Article 1 of the New York Convention states:
“This Convention shall apply to the recognition and enforcement of arbitral awards made in the territory of a State other than the State where the recognition and enforcement of such awards are sought, and arising out of differences between persons, whether physical or legal. It shall also apply to arbitral awards not considered as domestic awards in the State where their recognition and enforcement are sought.”
Considering the above, we are informed of two standards in identifying foreign arbitral awards; the standard of territory; the standard of non-domestic.
The basis of the standard of territory is as follows; the territory where an award is made is the territory where the award is enforced, the award is domestic; if the award is foreign, the New York Convention shall apply.
According to the New York Convention, it is easy to say that although foreign factors may be involved in an award, the award may simply be domestic as the territory where the award is made and the territory where the award is enforced are the same.
The standard of non-domestic infers the territory where an award is made is the territory where the award is enforced; however, if the performing court considers the arbitral award not to be domestic, the award shall be considered foreign and the New York Convention shall apply.
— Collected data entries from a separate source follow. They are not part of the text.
/-! ## Wide values (R8) -/

/-- Whether a register is a higher word of a value that begins at a register before it. -/
def higherWord (off : Nat) : Bool :=
  let starts : Nat → Nat → Bool := fun back n => back ≤ off &&
    match findReg (off - back) regTable with
    | some (r, d) => n ≤ r.wide && r.words == 1 && r.wide != 4 && r.off + d == off - back
    | none => false
  let inFour : Bool := match findReg off regTable with
    | some (r, _) => r.wide == 4 && wordOf4 r off != 0
    | none => false
  starts 4 2 || starts 8 3 || inFour

/-- Hold a higher word, where the register has a field that a write changes. -/
def State.holdWord (s : State) (r : Reg) (off v : Nat) : State :=
  if r.flds.all (·.acc == .ro) then s else { s with held := AMap.ins s.held off v }

/-- Forget the words held for the value at an offset. -/
def State.dropHeld (s : State) (off n : Nat) : State :=
  { s with held := AMap.keep (fun k => !(off < k && k < off + 4 * n)) s.held }

/-- The words held for the registers after the lowest of a value of `n` words are written. -/
def State.writeHeld (s : State) (master off n : Nat) : State :=
  (List.range (n - 1)).foldl (fun s i =>
    let o := off + 4 * (i + 1)
    match AMap.find s.held o, findReg o regTable with
    | some v, some (r, d) => s.regWriteAll r master d v
    | _, _ => s) s

/-- A write of `n` bytes, 4 or 8, of the register that holds a window offset. A higher word is held; the lowest makes the
value take effect whole. -/
def State.regWrite (s : State) (master off n v : Nat) (r : Reg) (d : Nat) : State :=
  if r.words = 2 then
    if n = 8 then (s.dropHeld off 2).regWriteAll r master d v
    else if off ≠ r.off + d then s.holdWord r off v
    else
      let hi := match AMap.find s.held (off + 4) with
        | some h => h
        | none => s.regValue r d / 2 ^ 32
      (s.dropHeld off 2).regWriteAll r master d (hi * 2 ^ 32 + v)
  else if higherWord off then s.holdWord r off v
  else
    let w := max r.wide 1
    ((s.writeHeld master off w).dropHeld off w).regWriteAll r master d v

end Sys2Proof.Machine
end

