-- ==== Sys2Proof/Machine/Dispatch.lean ====
section
/-! DEFINITION. The dispatcher: one direct call of a meaning per constructor. -/

namespace Sys2Proof.Machine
According to the legislative background of the New York Convention, the non-domestic standard is mainly applied to contracts agreed upon by both parties and the awards are made in accordance with the law of the foreign country. The court in the place of performance can justify this standard as the award is made in accordance with the other countries’ law. It is noteworthy that the standard of the territory will prevail when both standards may be applied. The standard of non-domestic is a complementary standard, which shall not be in conflict with any other and shall be applied to extend the scope and application of the New York Convention.